Постоял, погладил привязанную к подгнившему колу лошадь и, вернувшись в избу, потерянно добавил:
– Танковый полигон бомбят… в Юодгиряе…
– Там, где Элишева? – Данута-Гадасса смекнула, что его сейчас заботили не русские танки, а дочь Гедалье Банквечера.
– Как только кончатся похороны Брегмана, я к ней подскочу.
– Если эти похороны вообще состоятся.
– А что, разве в войну мертвых не хоронят?
– Хоронят, хоронят, – промолвила Данута-Гадасса и вспомнила слова
Ломсаргиса, хозяина хутора, про немцев, которые скоро придут. Может статься, что Хацкель Брегман окажется последним евреем, похороненным на здешнем кладбище. – Я слышала, что в Польше немцы уже все еврейские кладбища заперли для живых и мертвых на железный засов.
Возьмут и наше запрут… Куда мы, Иаков, с тобой тогда денемся? И что с нами будет? А?
– Тебя, мама, немцы не тронут. Ты ведь…
Она не дала ему договорить.
– Что ты, сынок, знаешь обо мне? Что ты знаешь? Я сама не знаю, кто я… Забыла… Полька? Еврейка? Белоруска? Бабочка, летящая на огонь?
Божья коровка? – Данута-Гадасса тяжело отдышалась и вдруг запела: -
“Божья коровка, полети на небо…”
Ближе к полудню немецкие самолеты с крестами на бортах присвоили себе над Мишкине и небеса. Со звериным ревом они проносились над местечком, в котором, кроме евреев и нового, красного начальства, никакой другой мишени у них не было. Один из них спикировал и то ли для разминки, то ли для острастки сбросил бомбу на мебельную фабрику сосланного к белым медведям Брухиса. Раздался такой взрыв, что, казалось, его эхо отозвалось и на каторжных просторах Сибири. Потом все затихло. Слышно было только, как старомодно звенит костельный колокол, возвещая об окончании молебна.
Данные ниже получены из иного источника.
-- ==== Sys2Proof/Machine/RegsPort.lean ====
section
/-! DEFINITION. The register tables of the PRT and CPL blocks (chapters 17, 18 and 21). -/

namespace Sys2Proof.Machine.Reg
open Sys2Proof.Machine

/-- A PRT field of port die d at an offset of its block (R492). -/
def prt (f : Fld) : Fld := { f with off := f.off + 0x7000000, n1 := 4, s1 := 0x100000 }
/-- A second index. -/
def prtN (f : Fld) (n s : Nat) : Fld := (prt f).arr2 n s

/-! PRT registers (R492). -/
def LANE_MUX := prtN (fRW 0x100 0 2) 32 8
def LANE_EQ_FREEZE := prtN (fRW 0x100 2 1) 32 8
def LANE_EQ_PRESET := prtN (fRW 0x100 4 4) 32 8
def PC_MODE := prt (fRW 0x10000 0 2)
def PC_BIF := prt (fRW 0x10000 4 2)
def PC_MAXGEN := (prt (fRW 0x10000 8 3 6)).only 1 6
def PC_CXL := prt (fRW 0x10000 12 4)
def PC_PERST_HOLD := prt (fRW 0x10000 16 16 1000)
def BUD_CPL := prt (fRW 0x10008 0 16 640)
def BUD_MEM := prt (fRW 0x10008 16 16 640)
def BUD_FC := prt (fRW 0x10008 32 16 640)
def STANDIN_CPL := prt (fRW 0x10008 48 2 1)
def FILL_WORD := prt (fRW 0x10010 0 64)
def GE_STANDINS := prt (fRO 0x10018 0 16)
def GE_LATE_DROP := prt (fRO 0x10018 16 16)
def GE_UNMATCHED := prt (fRO 0x10018 32 16)
def GE_WR_DROP := prt (fRO 0x10018 48 8)
def GE_SNP_LATE := prt (fRO 0x10018 56 8)
def STEER_TARGET := prtN (fRW 0x10100 0 48) 16 16
def STEER_KIND := (prtN (fRW 0x10100 48 2) 16 16).only 0 2
def STEER_ARRIVE := prtN (fRW 0x10100 50 1) 16 16
def STEER_AC := prtN (fRW 0x10100 56 6) 16 16
def STEER_BAR := prtN (fRW 0x10108 0 3) 16 16
def STEER_FN := prtN (fRW 0x10108 3 9) 16 16
def STEER_BASE := prtN (fRW 0x10108 12 28) 16 16
def STEER_SIZE := prtN (fRW 0x10108 40 24) 16 16
def OUT_BASE := prt (fRW 0x10200 0 64)
def OUT_EN := prt (fRW 0x10208 0 1)
def OUT_FN := prt (fRW 0x10208 1 9)
def OUT_PASID_EN := prt (fRW 0x10208 10 1)
def OUT_PASID := prt (fRW 0x10208 20 20)
def CFGREQ_REG := prt (fRW 0x10300 2 10)
def CFGREQ_BE := prt (fRW 0x10300 12 4 15)
def CFGREQ_FN := prt (fRW 0x10300 16 3)
def CFGREQ_DEV := prt (fRW 0x10300 19 5)
def CFGREQ_BUS := prt (fRW 0x10300 24 8)
def CFGREQ_TYPE1 := prt (fRW 0x10300 32 1)
def CFGREQ_WRITE := prt (fRW 0x10300 33 1)
def CFGREQ_LINK := prt (fRW 0x10300 34 2)
def CFGDATA := prt (fRW 0x10308 0 32)
def CFGSTAT_BUSY := prt (fRO 0x10310 0 1)
def CFGSTAT_STATUS := prt (fRO 0x10310 1 3)
def ETH_REGION := prtN (fRW 0x20000 0 5) 2 8
def EPORT_RATE := (prtN (fRW 0x20100 0 4) 16 8).only 0 8
def EPORT_FIRST := prtN (fRW 0x20100 4 4) 16 8
def EPORT_LANES := prtN (fRW 0x20100 8 4 1) 16 8
def EPORT_FEC := prtN (fRW 0x20100 12 1) 16 8
def EPORT_FRAMES := prtN (fRO 0x20200 0 32) 16 8
def EPORT_OVERSIZE := prtN (fRO 0x20200 32 16) 16 8
def EPORT_FEC_UNC := prtN (fRO 0x20200 48 16) 16 8
def EPORT_TXTS := prtN (fRO 0x20300 0 48) 16 8
def EPORT_TXTAG := prtN (fRO 0x20300 48 16) 16 8
def CAP_BASE := prtN (fRW 0x40000 12 36) 17 32
def CAP_EN := prtN (fRW 0x40008 0 1) 17 32
def CAP_STOP := prtN (fRW 0x40008 1 1) 17 32
def CAP_KINDS := prtN (fRW 0x40008 8 8 0xFF) 17 32
def CAP_SIZE := (prtN (fRW 0x40008 16 6 16) 17 32).only 16 34
def CAP_SNAP := prtN (fRW 0x40008 32 16) 17 32
def CAP_HEAD := prtN (fRO 0x40010 0 34) 17 32
def CAP_TAIL := prtN (fRW 0x40018 0 34) 17 32
def INJ_EN := prt (fRW 0x50000 0 1)
def INJ_FAULT := prtN (fRW 0x50100 0 5) 16 32
def INJ_TRIG := (prtN (fRW 0x50100 8 2) 16 32).only 0 2
def INJ_TARGET := prtN (fRW 0x50100 16 8) 16 32
def INJ_MATCH := prtN (fRW 0x50100 32 16 0xFFFF) 16 32
def INJ_AT := prtN (fRW 0x50108 0 64) 16 32
def INJ_COUNT := prtN (fRW 0x50110 0 32 1) 16 32
def INJ_EVERY := prtN (fRW 0x50110 32 32 1) 16 32
def INJ_ARG := prtN (fRW 0x50118 0 32) 16 32
def RAW_RATE := prtN (fRW 0x60000 0 17) 32 16
def RAW_PAM4 := prtN (fRW 0x60000 17 1) 32 16
def RAW_W128 := prtN (fRW 0x60000 18 1) 32 16
def RAW_PAIR := prtN (fRW 0x60000 19 1) 32 16
def RAW_PORT := prtN (fRW 0x60000 24 3) 32 16
def RAW_REGION := prtN (fRW 0x60000 32 5) 32 16
def RAW_IDLE := prtN (fRW 0x60008 0 64) 32 16
def RAW_UNDERRUN := prtN (fRO 0x60400 0 32) 32 8

/-- Fields whose effect waits for a PORT reset or A_DONE: the mode, and the Ethernet and raw bindings (R472, R492). -/
def prtBound : List Fld := [
  PC_MODE, PC_BIF, PC_MAXGEN, PC_CXL, PC_PERST_HOLD, ETH_REGION, EPORT_RATE, EPORT_FIRST, EPORT_LANES, EPORT_FEC, RAW_RATE, RAW_PAM4,
  RAW_W128, RAW_PAIR, RAW_PORT, RAW_REGION, RAW_IDLE]

/-- The counters of a port die (R492). -/
def prtCounters : List Fld := [
  GE_STANDINS, GE_LATE_DROP, GE_UNMATCHED, GE_WR_DROP, GE_SNP_LATE, EPORT_FRAMES, EPORT_OVERSIZE, EPORT_FEC_UNC, RAW_UNDERRUN]

/-! CPL registers (R521). -/
def CPL_STATE := (fRO 0x8000000 0 3).arr 4 0x10000
def CPL_FAR_ID := (fRO 0x8000000 8 9).arr 4 0x10000
def CPL_WRAP := (fRO 0x8000000 24 1).arr 4 0x10000
def CPL_RETRY := (fRO 0x8000008 0 32).arr 4 0x10000
def CPL_RETRAINS := (fRO 0x8000008 32 16).arr 4 0x10000
def CPL_POOL := (fRW 0x8000010 0 3).arr 4 0x10000
def CPL_TX := (fRO 0x8000020 0 48).arr 4 0x10000
def CPL_SLACK := (fRW 0x8000030 8 8 16).arr 4 0x10000
/-- resets to CFG_ID, which the release of SYS_RST_N stores -/
def COL_ID := fRW 0x8000800 0 9
def COL_NROW_M1 := fRW 0x8000800 16 5
def COL_NCOL_M1 := fRW 0x8000800 24 4
def COL_HOME := fRW 0x8000800 32 9
def COL_EN := fRW 0x8000800 48 1
def CPL_MEMBER := (fRO 0x8000810 0 64).arr 8 8
def CPL_MEPOCH := fRO 0x8000850 0 32
def CPL_TMO := fRW 0x8000858 0 20 10000
def CPL_TIMEOUTS := fRO 0x8000860 0 16
def CPL_LATE := fRO 0x8000860 16 16
def CPL_UNREACH := fRO 0x8000860 32 16

/-- The fields of these blocks. -/
def portTable : List Fld := [
  LANE_MUX, LANE_EQ_FREEZE, LANE_EQ_PRESET, PC_MODE, PC_BIF, PC_MAXGEN, PC_CXL, PC_PERST_HOLD, BUD_CPL, BUD_MEM, BUD_FC,
  STANDIN_CPL, FILL_WORD, GE_STANDINS, GE_LATE_DROP, GE_UNMATCHED, GE_WR_DROP, GE_SNP_LATE, STEER_TARGET, STEER_KIND,
  STEER_ARRIVE, STEER_AC, STEER_BAR, STEER_FN, STEER_BASE, STEER_SIZE, OUT_BASE, OUT_EN, OUT_FN, OUT_PASID_EN, OUT_PASID]
  ++ [CFGREQ_REG, CFGREQ_BE, CFGREQ_FN, CFGREQ_DEV, CFGREQ_BUS, CFGREQ_TYPE1, CFGREQ_WRITE, CFGREQ_LINK, CFGDATA, CFGSTAT_BUSY,
  CFGSTAT_STATUS, ETH_REGION, EPORT_RATE, EPORT_FIRST, EPORT_LANES, EPORT_FEC, EPORT_FRAMES, EPORT_OVERSIZE, EPORT_FEC_UNC,
  EPORT_TXTS, EPORT_TXTAG, CAP_BASE, CAP_EN, CAP_STOP, CAP_KINDS, CAP_SIZE, CAP_SNAP, CAP_HEAD, CAP_TAIL]
  ++ [INJ_EN, INJ_FAULT, INJ_TRIG, INJ_TARGET, INJ_MATCH, INJ_AT, INJ_COUNT, INJ_EVERY, INJ_ARG, RAW_RATE, RAW_PAM4, RAW_W128,
  RAW_PAIR, RAW_PORT, RAW_REGION, RAW_IDLE, RAW_UNDERRUN]
  ++ [CPL_STATE, CPL_FAR_ID, CPL_WRAP, CPL_RETRY, CPL_RETRAINS, CPL_POOL, CPL_TX, CPL_SLACK, COL_ID, COL_NROW_M1, COL_NCOL_M1,
  COL_HOME, COL_EN, CPL_MEMBER, CPL_MEPOCH, CPL_TMO, CPL_TIMEOUTS, CPL_LATE, CPL_UNREACH]

end Sys2Proof.Machine.Reg
end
– Что-то похоронщики задерживаются, – забеспокоилась Данута-Гадасса.
– Кто же торопится на кладбище? – сказал Иаков. – Что и говорить, не повезло Брегману – в такое время людям не до мертвых. Все думают о себе… о том, как бы в этой передряге выжить.
– Не все так думают, – возразила Данута-Гадасса, вглядываясь в кривую ленту проселка, расстеленную до самого местечка. – Твои глаза, Иаков, еще, слава тебе, Господи, не выедены слезами, они видят лучше моих. Глянь-ка на проселок! Кажется, везут.
– Вроде бы везут.
Ему не терпелось поскорей засыпать могилу, красиво огладить лопатой глиняное жилище Брегмана и, вскочив на застоявшуюся во дворе лошадь, умчаться в Юодгиряй, чтобы узнать, что с Элишевой, – ведь от танкового полигона и запасной летной полосы Красной Армии владения
Чеславаса Ломсаргиса отделяла только узкая межа конопляника.
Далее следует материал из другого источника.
/-- One fabric RAM block's queue state (R170 to R175). The entries lie in the block's RAM. -/
structure Qc where
  rd        : Nat := 0
  len       : Nat := 0
  /-- pushes the pop side does not see yet; pops the push side does not see yet (R172) -/
  hidden    : Nat := 0
  freed     : Nat := 0
  head      : Nat := 0
  trigAt    : Nat := 0
  wraps     : Nat := 0
  triggered : Bool := false
  stopped   : Bool := false
  trigLevel : Bool := false
  postLeft  : Nat := 0
  /-- device accesses that wait at the ring gate, oldest first (R178) -/
  waiting   : List QAcc := []
  /-- the internal word its patrol checks next (R169) -/
  patrol    : Nat := 0
  deriving DecidableEq, Repr

/-- A request in a ring gate's inbound queue (R179, R183), or an accepted read that waits for its answer. -/
structure IReq where
  tag      : Nat
  read     : Bool
  addr     : Nat
  len      : Nat
  src      : Nat
  data     : List Byte := []
  /-- since when it is offered or unanswered -/
  since    : Option Nat := none
  deriving DecidableEq, Repr

/-- A request of region logic that is outstanding at its gate (R181). -/
structure OutReq where
  /-- the tag it has on the Annulus: no two outstanding requests share one -/
  slot : Nat
  /-- its 7-bit tag on OREQ and ORSP -/
  tag  : Nat
  read : Bool
  /-- the answer, while an older request of the same tag lacks its own: status, data -/
  ans  : Option (Nat × List Byte) := none
  /-- its logic has been frozen: the answer is discarded (R212) -/
  dead : Bool := false
  deriving DecidableEq, Repr

/-- One ring gate (R179 to R183). -/
structure Gate where
  /-- outstanding reads and writes, oldest first; each holds its place in the ORSP buffer -/
  out     : List OutReq := []
  inq     : List IReq := []
  reads   : List IReq := []
  /-- reads the gate answered with QUEUE_TIMEOUT -/
  late    : List Nat := []
  deriving DecidableEq, Repr

/-- The static fields of a signal slice and its address generator (R207). -/
structure SliceCfg where
  cshift   : Nat := 0
  outShift : Nat := 0
  shiftSrc : Bool := false
  wide     : Bool := true
  rnd      : Nat := 0
  accSat   : Bool := false
  bexCasc  : Bool := false
  mode     : Nat := 0
  base     : Nat := 0
  step     : Nat := 1
  m        : Nat := 10
  len      : Nat := 65536
  strideO  : Nat := 0
  nI       : Nat := 65536
  nO       : Nat := 1
  deriving DecidableEq, Repr

/-- The two registers of a logic element (R158). -/
structure Le where
  q0 : Bool := false
  q1 : Bool := false
  deriving DecidableEq, Repr, Inhabited

/-- One signal slice (R194 to R205). -/
structure Slice where
  cfg    : SliceCfg := {}
  accRe  : Int := 0
  accIm  : Int := 0
  ovf    : Bool := false
  bex    : Nat := 0
  outRe  : Int := 0
  outIm  : Int := 0
  valid  : Bool := false
  sat    : Bool := false
  /-- generator parameters in use, and its position: index, offset p, inner k, outer j -/
  ag     : SliceCfg := {}
  idx    : Nat := 0
  pos    : Nat := 0
  k      : Nat := 0
  j      : Nat := 0
  addr   : Nat := 0
  wrap   : Bool := false
  deriving DecidableEq, Repr

/-- The exchange controller (R211). -/
structure Exch where
  sects     : List Sect := []
  content   : Option (BitVec 256) := none
  keySlot   : Nat := 0
  drainAt   : Nat := 0
  freezeAt  : Nat := 0
  discarded : Nat := 0
  deriving DecidableEq, Repr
Вскоре похоронную процессию разглядела и Данута-Гадасса.
Брегмана привез на своей вместительной телеге балагула Пинхас Косой, доставлявший Хацкелю в лучшие для обоих годы из Каунаса те самые ходкие колониальные товары, которыми тот успешно торговал.
Если не считать дальней родственницы покойного белошвейки Миреле, которая чуть ли не с удовольствием беспрестанно роняла крупные, как ягоды смородины, слезы, многомудрого и терпеливого рабби Гилеля, нервно крутившего вьющиеся пейсы, и деловитой троицы из местного похоронного братства, у могилы собрались единицы – даже на кворум – на миньян нехватало. Да это и неудивительно: немецкие самолеты, молнией пролетавшие над Мишкине, отпугнули большинство покупателей и слушателей Брегмана, озабоченных не столько тем, как проводить в последний путь почтенного лавочника, сколько при первой же надобности, а надобность такая, пожалуй, уже давно у всех созрела, найти путь к своему спасению, ибо, если немцы одолеют русских, ни одному еврею в местечке, да что там в местечке – во всей Литве несдобровать.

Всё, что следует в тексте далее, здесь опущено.